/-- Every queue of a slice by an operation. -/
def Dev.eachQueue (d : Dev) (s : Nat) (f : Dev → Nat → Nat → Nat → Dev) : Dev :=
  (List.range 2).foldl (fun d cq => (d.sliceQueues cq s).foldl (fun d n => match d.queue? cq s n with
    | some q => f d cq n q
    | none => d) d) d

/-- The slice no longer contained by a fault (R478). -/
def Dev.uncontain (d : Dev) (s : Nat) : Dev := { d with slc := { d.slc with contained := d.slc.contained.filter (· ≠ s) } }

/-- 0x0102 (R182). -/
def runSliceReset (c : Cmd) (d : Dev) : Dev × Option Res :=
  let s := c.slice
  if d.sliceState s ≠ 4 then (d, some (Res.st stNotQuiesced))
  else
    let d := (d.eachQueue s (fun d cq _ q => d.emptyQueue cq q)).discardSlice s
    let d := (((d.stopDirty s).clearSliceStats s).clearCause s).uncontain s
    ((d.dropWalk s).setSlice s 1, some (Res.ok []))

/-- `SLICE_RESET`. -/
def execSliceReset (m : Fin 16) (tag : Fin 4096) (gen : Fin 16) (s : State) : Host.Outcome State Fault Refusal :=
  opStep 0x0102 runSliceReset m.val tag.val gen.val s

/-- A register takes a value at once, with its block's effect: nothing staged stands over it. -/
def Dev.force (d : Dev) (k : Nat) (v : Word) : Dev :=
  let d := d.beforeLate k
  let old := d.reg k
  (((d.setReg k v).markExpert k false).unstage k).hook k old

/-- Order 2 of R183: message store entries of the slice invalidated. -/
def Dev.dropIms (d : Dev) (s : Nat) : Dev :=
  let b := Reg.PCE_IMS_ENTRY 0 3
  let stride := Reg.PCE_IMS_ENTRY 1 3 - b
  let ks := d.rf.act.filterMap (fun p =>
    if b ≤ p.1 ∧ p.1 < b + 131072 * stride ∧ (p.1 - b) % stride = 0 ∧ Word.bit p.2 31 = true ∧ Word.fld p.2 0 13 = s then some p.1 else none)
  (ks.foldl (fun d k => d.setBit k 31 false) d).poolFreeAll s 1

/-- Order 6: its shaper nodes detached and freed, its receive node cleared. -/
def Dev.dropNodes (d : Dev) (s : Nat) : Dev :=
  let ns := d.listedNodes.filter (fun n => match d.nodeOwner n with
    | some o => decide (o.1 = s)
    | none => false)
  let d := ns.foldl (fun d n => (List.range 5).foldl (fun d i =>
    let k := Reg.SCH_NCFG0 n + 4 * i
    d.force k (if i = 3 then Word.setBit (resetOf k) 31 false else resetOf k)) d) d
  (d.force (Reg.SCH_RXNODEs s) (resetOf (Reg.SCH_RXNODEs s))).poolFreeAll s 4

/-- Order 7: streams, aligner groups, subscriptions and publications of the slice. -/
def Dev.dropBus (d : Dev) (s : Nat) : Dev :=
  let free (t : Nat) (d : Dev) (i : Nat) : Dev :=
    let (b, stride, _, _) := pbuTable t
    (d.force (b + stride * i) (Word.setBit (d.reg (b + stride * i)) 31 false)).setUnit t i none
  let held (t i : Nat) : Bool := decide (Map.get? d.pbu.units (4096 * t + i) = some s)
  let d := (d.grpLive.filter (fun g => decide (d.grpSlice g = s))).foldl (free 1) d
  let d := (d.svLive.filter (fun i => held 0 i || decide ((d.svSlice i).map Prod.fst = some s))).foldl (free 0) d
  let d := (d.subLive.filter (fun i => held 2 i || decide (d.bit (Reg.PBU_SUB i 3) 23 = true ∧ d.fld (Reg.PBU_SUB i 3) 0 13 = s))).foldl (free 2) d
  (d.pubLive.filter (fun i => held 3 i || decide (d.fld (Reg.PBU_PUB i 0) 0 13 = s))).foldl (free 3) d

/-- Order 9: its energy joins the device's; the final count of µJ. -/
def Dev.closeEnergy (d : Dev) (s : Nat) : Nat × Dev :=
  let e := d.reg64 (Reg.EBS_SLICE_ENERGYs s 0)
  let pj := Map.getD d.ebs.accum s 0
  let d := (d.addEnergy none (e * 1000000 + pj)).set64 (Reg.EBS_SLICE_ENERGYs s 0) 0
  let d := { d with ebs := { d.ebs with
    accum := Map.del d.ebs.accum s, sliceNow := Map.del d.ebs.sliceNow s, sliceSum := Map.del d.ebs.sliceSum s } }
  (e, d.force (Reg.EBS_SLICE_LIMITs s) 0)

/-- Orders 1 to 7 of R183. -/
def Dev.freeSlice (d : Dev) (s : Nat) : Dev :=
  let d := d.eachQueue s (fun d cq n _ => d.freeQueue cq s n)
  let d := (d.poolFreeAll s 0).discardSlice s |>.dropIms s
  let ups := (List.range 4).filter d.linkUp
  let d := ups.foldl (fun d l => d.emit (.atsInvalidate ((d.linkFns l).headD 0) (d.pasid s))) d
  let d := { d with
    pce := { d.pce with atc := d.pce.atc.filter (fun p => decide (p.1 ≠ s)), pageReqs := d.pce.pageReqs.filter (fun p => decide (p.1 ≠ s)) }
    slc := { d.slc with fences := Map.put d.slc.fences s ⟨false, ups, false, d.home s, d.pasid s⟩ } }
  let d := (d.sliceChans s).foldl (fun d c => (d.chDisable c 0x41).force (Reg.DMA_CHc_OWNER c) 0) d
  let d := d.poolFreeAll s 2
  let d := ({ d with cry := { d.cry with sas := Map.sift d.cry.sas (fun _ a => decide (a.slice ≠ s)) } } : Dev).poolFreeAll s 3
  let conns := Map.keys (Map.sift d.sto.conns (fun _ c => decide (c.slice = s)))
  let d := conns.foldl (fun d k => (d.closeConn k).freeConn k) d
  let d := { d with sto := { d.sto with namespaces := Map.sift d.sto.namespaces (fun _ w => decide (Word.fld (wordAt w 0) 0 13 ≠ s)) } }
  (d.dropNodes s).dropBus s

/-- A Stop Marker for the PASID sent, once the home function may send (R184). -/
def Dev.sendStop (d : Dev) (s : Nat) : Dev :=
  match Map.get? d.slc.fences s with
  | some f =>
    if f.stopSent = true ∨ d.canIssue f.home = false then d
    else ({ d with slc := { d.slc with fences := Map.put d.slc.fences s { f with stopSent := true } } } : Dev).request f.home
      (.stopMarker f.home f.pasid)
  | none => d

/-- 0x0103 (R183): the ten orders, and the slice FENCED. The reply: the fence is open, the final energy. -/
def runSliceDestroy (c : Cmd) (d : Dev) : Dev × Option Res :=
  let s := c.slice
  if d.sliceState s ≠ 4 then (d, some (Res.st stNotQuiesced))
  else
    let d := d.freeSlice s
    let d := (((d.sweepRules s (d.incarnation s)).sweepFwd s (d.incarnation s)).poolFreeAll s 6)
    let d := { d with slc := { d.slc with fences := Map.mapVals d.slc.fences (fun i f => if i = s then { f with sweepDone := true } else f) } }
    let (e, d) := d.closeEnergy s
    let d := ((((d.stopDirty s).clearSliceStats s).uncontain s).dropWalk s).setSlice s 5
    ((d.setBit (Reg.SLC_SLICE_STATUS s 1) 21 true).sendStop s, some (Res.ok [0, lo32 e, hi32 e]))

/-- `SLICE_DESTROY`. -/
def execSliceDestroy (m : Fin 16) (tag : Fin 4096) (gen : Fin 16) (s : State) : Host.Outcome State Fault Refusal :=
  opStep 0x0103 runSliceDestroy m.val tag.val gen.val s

◆ What to do ◆
The answer must be the full listing, returned exactly as given.

◆ Expected output ◆
/-- Every queue of a slice by an operation. -/
def Dev.eachQueue (d : Dev) (s : Nat) (f : Dev → Nat → Nat → Nat → Dev) : Dev :=
  (List.range 2).foldl (fun d cq => (d.sliceQueues cq s).foldl (fun d n => match d.queue? cq s n with
    | some q => f d cq n q
    | none => d) d) d

/-- The slice no longer contained by a fault (R478). -/
def Dev.uncontain (d : Dev) (s : Nat) : Dev := { d with slc := { d.slc with contained := d.slc.contained.filter (· ≠ s) } }

/-- 0x0102 (R182). -/
def runSliceReset (c : Cmd) (d : Dev) : Dev × Option Res :=
  let s := c.slice
  if d.sliceState s ≠ 4 then (d, some (Res.st stNotQuiesced))
  else
    let d := (d.eachQueue s (fun d cq _ q => d.emptyQueue cq q)).discardSlice s
    let d := (((d.stopDirty s).clearSliceStats s).clearCause s).uncontain s
    ((d.dropWalk s).setSlice s 1, some (Res.ok []))

/-- `SLICE_RESET`. -/
def execSliceReset (m : Fin 16) (tag : Fin 4096) (gen : Fin 16) (s : State) : Host.Outcome State Fault Refusal :=
  opStep 0x0102 runSliceReset m.val tag.val gen.val s

/-- A register takes a value at once, with its block's effect: nothing staged stands over it. -/
def Dev.force (d : Dev) (k : Nat) (v : Word) : Dev :=
  let d := d.beforeLate k
  let old := d.reg k
  (((d.setReg k v).markExpert k false).unstage k).hook k old

/-- Order 2 of R183: message store entries of the slice invalidated. -/
def Dev.dropIms (d : Dev) (s : Nat) : Dev :=
  let b := Reg.PCE_IMS_ENTRY 0 3
  let stride := Reg.PCE_IMS_ENTRY 1 3 - b
  let ks := d.rf.act.filterMap (fun p =>
    if b ≤ p.1 ∧ p.1 < b + 131072 * stride ∧ (p.1 - b) % stride = 0 ∧ Word.bit p.2 31 = true ∧ Word.fld p.2 0 13 = s then some p.1 else none)
  (ks.foldl (fun d k => d.setBit k 31 false) d).poolFreeAll s 1

/-- Order 6: its shaper nodes detached and freed, its receive node cleared. -/
def Dev.dropNodes (d : Dev) (s : Nat) : Dev :=
  let ns := d.listedNodes.filter (fun n => match d.nodeOwner n with
    | some o => decide (o.1 = s)
    | none => false)
  let d := ns.foldl (fun d n => (List.range 5).foldl (fun d i =>
    let k := Reg.SCH_NCFG0 n + 4 * i
    d.force k (if i = 3 then Word.setBit (resetOf k) 31 false else resetOf k)) d) d
  (d.force (Reg.SCH_RXNODEs s) (resetOf (Reg.SCH_RXNODEs s))).poolFreeAll s 4

/-- Order 7: streams, aligner groups, subscriptions and publications of the slice. -/
def Dev.dropBus (d : Dev) (s : Nat) : Dev :=
  let free (t : Nat) (d : Dev) (i : Nat) : Dev :=
    let (b, stride, _, _) := pbuTable t
    (d.force (b + stride * i) (Word.setBit (d.reg (b + stride * i)) 31 false)).setUnit t i none
  let held (t i : Nat) : Bool := decide (Map.get? d.pbu.units (4096 * t + i) = some s)
  let d := (d.grpLive.filter (fun g => decide (d.grpSlice g = s))).foldl (free 1) d
  let d := (d.svLive.filter (fun i => held 0 i || decide ((d.svSlice i).map Prod.fst = some s))).foldl (free 0) d
  let d := (d.subLive.filter (fun i => held 2 i || decide (d.bit (Reg.PBU_SUB i 3) 23 = true ∧ d.fld (Reg.PBU_SUB i 3) 0 13 = s))).foldl (free 2) d
  (d.pubLive.filter (fun i => held 3 i || decide (d.fld (Reg.PBU_PUB i 0) 0 13 = s))).foldl (free 3) d

/-- Order 9: its energy joins the device's; the final count of µJ. -/
def Dev.closeEnergy (d : Dev) (s : Nat) : Nat × Dev :=
  let e := d.reg64 (Reg.EBS_SLICE_ENERGYs s 0)
  let pj := Map.getD d.ebs.accum s 0
  let d := (d.addEnergy none (e * 1000000 + pj)).set64 (Reg.EBS_SLICE_ENERGYs s 0) 0
  let d := { d with ebs := { d.ebs with
    accum := Map.del d.ebs.accum s, sliceNow := Map.del d.ebs.sliceNow s, sliceSum := Map.del d.ebs.sliceSum s } }
  (e, d.force (Reg.EBS_SLICE_LIMITs s) 0)

/-- Orders 1 to 7 of R183. -/
def Dev.freeSlice (d : Dev) (s : Nat) : Dev :=
  let d := d.eachQueue s (fun d cq n _ => d.freeQueue cq s n)
  let d := (d.poolFreeAll s 0).discardSlice s |>.dropIms s
  let ups := (List.range 4).filter d.linkUp
  let d := ups.foldl (fun d l => d.emit (.atsInvalidate ((d.linkFns l).headD 0) (d.pasid s))) d
  let d := { d with
    pce := { d.pce with atc := d.pce.atc.filter (fun p => decide (p.1 ≠ s)), pageReqs := d.pce.pageReqs.filter (fun p => decide (p.1 ≠ s)) }
    slc := { d.slc with fences := Map.put d.slc.fences s ⟨false, ups, false, d.home s, d.pasid s⟩ } }
  let d := (d.sliceChans s).foldl (fun d c => (d.chDisable c 0x41).force (Reg.DMA_CHc_OWNER c) 0) d
  let d := d.poolFreeAll s 2
  let d := ({ d with cry := { d.cry with sas := Map.sift d.cry.sas (fun _ a => decide (a.slice ≠ s)) } } : Dev).poolFreeAll s 3
  let conns := Map.keys (Map.sift d.sto.conns (fun _ c => decide (c.slice = s)))
  let d := conns.foldl (fun d k => (d.closeConn k).freeConn k) d
  let d := { d with sto := { d.sto with namespaces := Map.sift d.sto.namespaces (fun _ w => decide (Word.fld (wordAt w 0) 0 13 ≠ s)) } }
  (d.dropNodes s).dropBus s

/-- A Stop Marker for the PASID sent, once the home function may send (R184). -/
def Dev.sendStop (d : Dev) (s : Nat) : Dev :=
  match Map.get? d.slc.fences s with
  | some f =>
    if f.stopSent = true ∨ d.canIssue f.home = false then d
    else ({ d with slc := { d.slc with fences := Map.put d.slc.fences s { f with stopSent := true } } } : Dev).request f.home
      (.stopMarker f.home f.pasid)
  | none => d

/-- 0x0103 (R183): the ten orders, and the slice FENCED. The reply: the fence is open, the final energy. -/
def runSliceDestroy (c : Cmd) (d : Dev) : Dev × Option Res :=
  let s := c.slice
  if d.sliceState s ≠ 4 then (d, some (Res.st stNotQuiesced))
  else
    let d := d.freeSlice s
    let d := (((d.sweepRules s (d.incarnation s)).sweepFwd s (d.incarnation s)).poolFreeAll s 6)
    let d := { d with slc := { d.slc with fences := Map.mapVals d.slc.fences (fun i f => if i = s then { f with sweepDone := true } else f) } }
    let (e, d) := d.closeEnergy s
    let d := ((((d.stopDirty s).clearSliceStats s).uncontain s).dropWalk s).setSlice s 5
    ((d.setBit (Reg.SLC_SLICE_STATUS s 1) 21 true).sendStop s, some (Res.ok [0, lo32 e, hi32 e]))

/-- `SLICE_DESTROY`. -/
def execSliceDestroy (m : Fin 16) (tag : Fin 4096) (gen : Fin 16) (s : State) : Host.Outcome State Fault Refusal :=
  opStep 0x0103 runSliceDestroy m.val tag.val gen.val s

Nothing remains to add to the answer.